Pronipote di Turi Pandolfini, Alessandra non ha compito meno difficile perché le parole non pronunciate che sottraggono al dialogo un interlocutore, la obbligano ad un repertorio espressivo di cui non si allenta la tensione neppure quando è distesa ormai inerme sulla rete. E’ bravissima anche lei nel trasferire ogni singola vibrazione del personaggio scritto e diretto: per l’intera durata dello spettacolo, sembra di avvertire la sua voce, sebbene sia il marito a parlare, narrando per lei ostacoli e dolori, penosi tentativi di uscire dalla povertà, disumani se rapportati a quella che è poco più di una bambina. Alessandra Pandolfini è molto giovane, ma non è l’età che la rende idonea al ruolo. Valeria La Bua e Davide Toscano vedendola, l’hanno subito riconosciuta: perfettamente calzante, anche lei bravissima nel trasmettere lo sgomento dello scrittore, il suo tentativo di darle forza e spessore quando si ribella alla freddezza del marito che l’aveva trascinata in un’illusione di normalità. Nella scena del tentativo di tradimento, quando la presenza di Efimovič (soldato e vecchio amico del marito)  è palesata soltanto dal cappotto, l’attrice è bravissima a guidare un momento di lusinghe e profferte d’amore infine non contraccambiate!

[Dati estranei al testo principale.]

/-- The widest set of 4, 2 or 1 lanes out of `n`, within LANES_MAX (R508, R529). -/
def State.linkWidth (s : State) (l n : Nat) : Nat :=
  let most := match s.rd (F.cascLCtl_LANES_MAX l) with | 0 => 1 | 1 => 2 | _ => 4
  let m := min n most
  if 4 ≤ m then 4 else if 2 ≤ m then 2 else m

/-- Bits per pixel of a writeback format (R192, R520). -/
def wbBits (format : Nat) : Nat := if format = 2 then 64 else 32

/-- The pipes that send on link `l` (R513, R519). -/
def State.senders (s : State) (l : Nat) : List Nat :=
  (List.range 8).filter fun p => s.flag (F.pipeWbCtl_EN p) && s.flag (F.pipeWbCtl_DEST p) && s.rd (F.pipeWbCtl_LINK p) == l

/-- The share of both bounds of R513 that pipe `p` takes, as a fraction in bit/s: none while its frequency is 0 (R620). SLEW counts
while the pipe's lock is on (R196). -/
def State.sendRate (s : State) (p : Nat) : Nat :=
  let slew := if s.flag (F.lockCtl_EN p) then s.rd (F.lockCtl_SLEW p) else 0
  let bits := size14 (s.rd (F.pipeH_HACTIVE p)) * wbBits (s.rd (F.pipeWbCtl_FORMAT p))
  let htotal := (s.rd (F.pipeH_HTOTAL_M1 p) + 1) * 4000
  (bits * s.rd (F.pipeFreq_HZ p) * (4000 + slew) + htotal - 1) / htotal

/-- Both bounds of R513 hold on link `l` with `lanes` active for a list of sending pipes. -/
def State.feedsAdmitted (s : State) (l lanes : Nat) (pipes : List Nat) : Bool :=
  let sum (q : List Nat) : Nat := (q.map s.sendRate).sum
  let _ := l
  sum pipes ≤ 12000000000 * lanes && sum (pipes.filter fun p => s.flag (F.pipeCtl_CLASS0 p)) ≤ 6000000000 * lanes

/-- The sending of a pipe is disabled by firmware, logged and raised (R513). -/
def stopSending (p : Nat) (s : State) : State :=
  let s := s.clr (F.pipeWbCtl_EN p)
  raise 470 (logOpen 2 (if s.pipeOn p then fwCommit p s else latchOff p s))

/-- Pipes stop sending on link `l` until both bounds hold: best-effort ones first, then class-0 ones, in descending index (R513). -/
def readmit (l lanes : Nat) (s : State) : State :=
  let q := (s.senders l).reverse
  (q.filter (fun p => !s.flag (F.pipeCtl_CLASS0 p)) ++ q.filter fun p => s.flag (F.pipeCtl_CLASS0 p)).foldl
    (fun s p => if s.feedsAdmitted l lanes (s.senders l) then s else stopSending p s) s

/-- The links may run: not STANDALONE, not trimmed, and powered (R501, R533, R550). -/
def State.linkPowered (s : State) (l : Nat) : Bool :=
  !s.standalone && s.runs (13 + l) && s.flag (F.cascLCtl_EN l)

/-- Link `l` begins to train (R508). -/
def linkTrain (l : Nat) (s : State) : State := if s.linkPowered l then linkState l 1 s else s

/-- A size of the CLASS0 pool as it is taken, and the four pools of a receiver with it (R510, R529). -/
def c0Size (v : Nat) : Nat := max 32 (min 256 v)
def creditPools (c0 : Nat) : List Nat := [c0, 512 - c0 - 64 - 16, 64, 16]

/-- The credits that are left of four pools once they have new sizes: those out stay out (R510). -/
def resized (new old now : List Nat) : List Nat := new.zipIdx.map fun q => q.1 + now.getD q.2 0 - old.getD q.2 0

/-- LINK_UP: training completes on the widest set of the lanes that passed, and the link is UP. `c0` is the size of the other end's
CLASS0 pool (R508, R510, R559). A link that is DOWN trains again; a lane that fails the check of a retrain is RETIRED (R509). -/
def execLinkUp (l : Fin 2) (pass : BitVec 4) (c0 : Nat) (s : State) : Out :=
  let l := l.val
  let good := (s.linkLanes l).filter fun j => pass.getLsbD j
  let width := s.linkWidth l good.length
  let st := s.rd (F.cascLStatus_STATE l)
  .next (if !s.linkPowered l || (st != 1 && st != 3) || width = 0 then s
  else
    let failed := if (s.link l).retraining then (s.linkLanes l).filter fun j => !pass.getLsbD j else []
    let mine := c0Size (s.rd (F.cascLCtl_C0_CREDITS l))
    let s := onLink l (fun k =>
      { k with credits := if k.retraining then resized (creditPools (c0Size c0)) (creditPools k.farC0) k.credits else creditPools (c0Size c0),
               farC0 := c0Size c0, pools := creditPools mine, width := width, silent := 0, naks := [], retraining := false }) s
    let s := s.forL good fun j s => endAttempt (unitId 5 (4 * l + j)) true s
    let s := s.forL failed fun j s => retire (unitId 5 (4 * l + j)) 5 s
    let s := linkState l 2 (s.wr (F.cascLStatus_LANES_ACTIVE l) width)
    readmit l width (s.clr F.cascStatus_CHAIN_READY))

/-- LINK_DOWN: no flit passed its CRC for 1 ms, or a training found no lane: the link is DOWN (R508). -/
def execLinkDown (l : Fin 2) (s : State) : Out :=
  let st := s.rd (F.cascLStatus_STATE l.val)
  .next (if st = 1 ∨ st = 2 then linkStop l.val 3 (s.clr F.cascStatus_CHAIN_READY) else s)

/-- A retrain of link `l` stops its traffic and is an upset of each of its lanes (R508, R509). -/
def linkRetrain (l : Nat) (s : State) : State :=
  if !s.linkUp l then s
  else
    let s := linkState l 1 (s.inc (F.cascLRetrain_COUNT l))
    let s := onLink l (fun k => { k with naks := [], retraining := true }) s
    s.forL (s.linkLanes l) fun j s => upset (unitId 5 (4 * l + j)) 5 s

/-- LINK_RETRAIN: either end has started a retrain, as after more than 16 NAKs within 1 ms, or one is in progress; the lanes that fail
its check are RETIRED, the feeds are admitted anew on the lanes left, and a link without one is DOWN (R507 to R509, R513; the other end's
retrain: DEDUCED, assumption 167). -/
def execLinkRetrain (l : Fin 2) (failed : BitVec 4) (s : State) : Out :=
  let l := l.val
  .next (if s.linkUp l || (s.link l).retraining then
    let s := linkRetrain l s
    let s := s.forL ((List.range 4).filter fun j => failed.getLsbD j) fun j s => retire (unitId 5 (4 * l + j)) 5 s
    let width := s.linkWidth l (s.linkLanes l).length
    if width = 0 then linkStop l 3 (s.clr F.cascStatus_CHAIN_READY)
    else if failed = 0 then s else readmit l width s
  else s)

/-- CASC_L_CTL is written: EN trains or stops the link, and another change retrains it (R508, R530). -/
def linkCtlWritten (l : Nat) (was : Bool) (s : State) : State :=
  if !s.flag (F.cascLCtl_EN l) then (if was then linkStop l 0 s else s)
  else if !was then linkTrain l s
  else linkRetrain l s

/-! ### The chain (R502, R503) -/

/-- The positions of a device's neighbours: by link 0 and link 1. -/
def chainNeighbours (c : Chain) : Nat × Nat :=
  let me := c.pos.val
  let n1 := c.n1.val
  if me = 0 then (if n1 + 1 < c.devices.val then n1 + 1 else 0, if 1 ≤ n1 then 1 else 0)
  else
    let up := if me = n1 + 1 then 0 else me - 1
    let down := if (me < n1 ∧ me ≤ n1) ∨ (n1 < me ∧ me + 1 < c.devices.val) then me + 1 else 0
    if c.upstream.val = 0 then (up, down) else (down, up)

/-- What discovery finds can stand for a device of this role: a master is position 0 and always reached, and positions lie in the
chain (R501, R502). -/
def chainFits (slave : Bool) : Option Chain → Bool
  | none => slave
  | some c => c.pos.val < c.devices.val && c.n1.val < c.devices.val && (c.pos.val == 0) == !slave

Simone Raimondo ha saputo ricreare sulla scena la luce delle candele e le ombre proiettate sembrano davvero le angosce sfuggenti ed imprendibili dei due personaggi.

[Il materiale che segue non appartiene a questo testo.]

-- ==== Sys2Proof/Machine/Applied.lean ====
section
/-! DEFINITION. What follows a write of a register that firmware owns: enables that start and stop units, routes, power states, and
the self-clearing bits. The Cellar's register writes and its parameters pass through here alike (R18, R31). -/

namespace Sys2Proof.Machine

/-- A field went from 0 to another value, or the other way, or changed at all. -/
def rose (old s : State) (f : Fld) : Bool := old.rd f == 0 && s.rd f != 0
def fell (old s : State) (f : Fld) : Bool := old.rd f != 0 && s.rd f == 0
def moved (old s : State) (f : Fld) : Bool := old.rd f != s.rd f

/-- The frame-latched registers of a disabled pipe take effect at once (R185). -/
def settle (p : Nat) (s : State) : State := if s.pipeOn p then s else latchOff p s

/-- A pipe's register was written: PIPE_EN enables it; a disable acts at its latch line (R172, R185). -/
def pipeApplied (p : Nat) (s : State) : State :=
  if s.pipeOn p then s
  else if s.flag (F.pipeCtl_EN p) && s.usable 18 p then pipeEnable p s else latchOff p s

/-- A lock's control register was written (R56, R60). -/
def lockApplied (n : Nat) (old s : State) : State :=
  if rose old s (F.lockCtl_EN n) then (if s.pipeOn n then lockRestart n s else s)
  else if fell old s (F.lockCtl_EN n) then lockOff n s else s

/-- A port's control register was written (R194, R195, R197). -/
def portApplied (k : Nat) (old s : State) : State :=
  let pipe := s.rd (F.portCtl_PIPE k)
  if rose old s (F.portCtl_EN k) then portSends k (portStart k (s.wr (F.portStatus_PIPE k) pipe))
  else if fell old s (F.portCtl_EN k) then portStop k s
  else if !s.flag (F.portCtl_EN k) then s
  else
    let s := if moved old s (F.portCtl_LANES k) || moved old s (F.portCtl_RATE k) || moved old s (F.portCtl_EDP k) then portStart k s else s
    if moved old s (F.portCtl_PIPE k) then portRoute k s else s

/-- A plane engine's register was written, `latched` where it is frame-latched: an engine in no pipe takes it at once, its parameter bases too (R134); the pipes it is in
or goes to take it at once while they are off (R107, R185), and one that waits to join fetches line 0 anew (R134). -/
def planeApplied (n : Nat) (latched : Bool) (s : State) : State :=
  let s := match (s.plane n).pipe with
    | some p => settle p s
    | none => (paramBases n (onPlane n (fun r => { r with paramBase := true }) (planeLatch n s))).iff latched (joinLate n)
  if s.flag (F.planeCfg_EN n) then settle (s.rd (F.planeCfg_PIPE n)) s else s

/-- A CSI-2 port's control register was written (R206). -/
def csiApplied (k : Nat) (old s : State) : State :=
  if rose old s (F.csiCtl_EN k) then csiEnable k s else if fell old s (F.csiCtl_EN k) then csiDisable k s else s

/-- A stream's control register was written (R206, R214). EN of a stream that a feed binds reads 1 whatever is written (R520). -/
def streamApplied (n : Nat) (old s : State) : State :=
  if (s.feedOf n).isSome then s.set1 (F.streamCtl_EN n)
  else if rose old s (F.streamCtl_EN n) then streamEnable n s else if fell old s (F.streamCtl_EN n) then streamDisable n s else s

/-- A stream's frame-sync register was written: a change of mode enables the frame sync anew, and its count of reference frames with it; a
change of pipe drops what the old one armed (R216). -/
def fsyncApplied (n : Nat) (old s : State) : State :=
  if moved old s (F.streamFsync_MODE n) then onStream n (fun r => { r with syncFrames := 0, syncArmed := [] }) s
  else if moved old s (F.streamFsync_PIPE n) then onStream n (fun r => { r with syncArmed := [] }) s else s

/-- An ASRC bridge's control register was written (R322). -/
def asrcApplied (b : Nat) (old s : State) : State :=
  if fell old s (F.asrcCtl_EN b) then
    onAud (fun a => { a with fade := a.fade.set b 0 }) ((s.clr (F.asrcStatus_LOCKED b)).wr (F.asrcStatus_RATIO b) 0) else s

/-- A domain's control register was written: with EXT = 0 the internal synthesiser clocks it (R304, R307). -/
def domApplied (d : Nat) (old s : State) : State :=
  if fell old s (F.audDomCtl_EXT d) then (s.clr (F.audDomStatus_EXT_ACTIVE d)).clr (F.audDomStatus_EXT_LOST d) else s

/-- A link's audio register was written: its channels start anew, and the link retrains (R527, R530; DEDUCED, assumption 65). -/
def linkAudioApplied (l : Nat) (old s : State) : State :=
  if moved old s (F.cascLAud_EN l) || moved old s (F.cascLAud_DOMAIN l) then
    linkRetrain l (onAud (fun a => { a with links := modAt a.links l fun _ => ⟨[], false, []⟩ }) (onLink l (fun k => { k with audioOut := [] }) s))
  else s

/-- A feed's control register was written (R520). -/
def feedApplied (k : Nat) (old s : State) : State :=
  if moved old s (F.cascFeedCtl_EN k) || moved old s (F.cascFeedCtl_STREAM k) then
    feedWritten k (old.flag (F.cascFeedCtl_EN k)) (old.rd (F.cascFeedCtl_STREAM k)) s
  else s

/-- A Cascade register was written. -/
def cascApplied (off : Nat) (old s : State) : State :=
  let o := off - 0xE00000
  if 0x100 ≤ o ∧ o < 0x200 then
    let l := (o - 0x100) / 0x80
    if o % 0x80 = 0 then
      (if moved old s (F.cascLCtl_EN l) || moved old s (F.cascLCtl_LANES_MAX l) || moved old s (F.cascLCtl_C0_CREDITS l) then
        linkCtlWritten l (old.flag (F.cascLCtl_EN l)) s else s)
    else if o % 0x80 = 0x18 then linkAudioApplied l old s else s
  else if 0x400 ≤ o ∧ o < 0x480 ∧ o % 0x10 = 0 then feedApplied ((o - 0x400) / 0x10) old s
  else s

/-- An audio register was written. -/
def audioApplied (off : Nat) (old s : State) : State :=
  let o := off - 0xA00000
  if o < 0xC0 then (if o % 0x40 = 0 then domApplied (o / 0x40) old s else s)
  else if 0x100 ≤ o ∧ o < 0x300 ∧ o % 0x40 = 0 then tdmCtlWritten ((o - 0x100) / 0x40) (old.flag (F.tdmCtl_EN ((o - 0x100) / 0x40))) s
  else if 0x300 ≤ o ∧ o < 0x360 ∧ o % 0x10 = 0 then asrcApplied ((o - 0x300) / 0x10) old s
  else if 0x600 ≤ o ∧ o < 0x680 ∧ o % 0x20 = 0 then
    let c := (o - 0x600) / 0x20
    if moved old s (F.audCoreCtl_RUN c) then runWritten (8 + c) (s.flag (F.audCoreCtl_RUN c)) s else s
  else s

/-- A timer's register was written (R389, R395). COUNT and CMP have operations of their own. -/
def timerApplied (n o : Nat) (old s : State) : State :=
  match o with
  | 0 => timerCtlWritten n s
  | 8 => timerLockWritten n (old.flag (F.timerLock_EN n) && old.rd (F.timerLock_PIPE n) == s.rd (F.timerLock_PIPE n)) s
  | _ => s

/-- What follows a write of the register at IRS offset `off`, from the state before it and the state with its fields written. -/
def regApplied (off : Nat) (old s : State) : State :=
  match off / 0x100000 with
  | 1 => if 0x101000 ≤ off then deliver s else s
  | 2 => if 0x200100 ≤ off ∧ off < 0x200200 ∧ off % 0x20 = 0 then lockApplied ((off - 0x200100) / 0x20) old s else s
  | 3 =>
    if off < 0x310000 then
      let p := (off - 0x300000) / 0x2000
      if off % 0x2000 = 0x400 then pipeApplied p s else if 0x400 < off % 0x2000 then settle p s else s
    else if off < 0x310800 then (if off % 0x100 = 0 then portApplied ((off - 0x310000) / 0x100) old s else s)
    else if 0x320000 ≤ off then settle ((off - 0x320000) / 0x8000 % 8) s else s
  | 4 => if 0x401000 ≤ off ∧ off < 0x403000 then planeApplied ((off - 0x401000) / 0x100) (off % 0x100 < 0x40) s else s
  | 5 =>
    if 0x531000 ≤ off ∧ off % 0x40 = 0 then
      let p := (off - 0x531000) / 0x40
      if s.pipeOn p then s else latchRange off (off + 4) s
    else if 0x531000 ≤ off ∧ off % 0x40 = 8 then
      -- bits [5:0] read as 0; with both counts 0 no check asks for an aligned address (R164, R167)
      let f := F.harpPipeStageAddr_ADDR ((off - 0x531000) / 0x40)
      s.wr f (s.rd f / 64 * 64)
    else s
  | 6 =>
    if off < 0x600400 ∧ off % 0x100 = 0 then csiApplied ((off - 0x600000) / 0x100) old s
    else if 0x601000 ≤ off ∧ off % 0x100 = 0 then streamApplied ((off - 0x601000) / 0x100) old s
    else if 0x601000 ≤ off ∧ off % 0x100 = 0x28 then fsyncApplied ((off - 0x601000) / 0x100) old s else s
  | 7 => if off < 0x708000 then settle ((off - 0x700000) / 0x1000) s else s
  | 10 => audioApplied off old s
  | 11 => if off < 0xB01000 then timerApplied ((off - 0xB00000) / 0x40) (off % 0x40) old s else s
  | 12 => if off < 0xC00700 ∧ (off % 0x10 = 0 ∨ off % 0x10 = 4) then pinCfgWritten ((off - 0xC00000) / 0x10) old s else s
  | 14 => cascApplied off old s
  | 15 =>
    if off < 0xF00200 ∧ off % 0x40 = 0 then
      let p := (off - 0xF00000) / 0x40
      if moved old s (F.seqCtl_RUN p) then runWritten p (s.flag (F.seqCtl_RUN p)) s else s
    else s
  | _ => s

end Sys2Proof.Machine
end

Valeria La bua e Davide Arnau Toscano, attori di talento e registi promettenti, hanno sapientemente reso omaggio ad un autore piuttosto complesso, tanto dannato e geniale, riuscendo senza futili orpelli a trasferire l’illusione, l’apparente sottomissione, la banalità dell’egocentrismo, la pena dell’incomunicabilità, la solitudine nel tentativo di comunicare e il fallimento della spiegazione. La potenza letteraria di Dostoevskij assolutamente assecondata: un successo.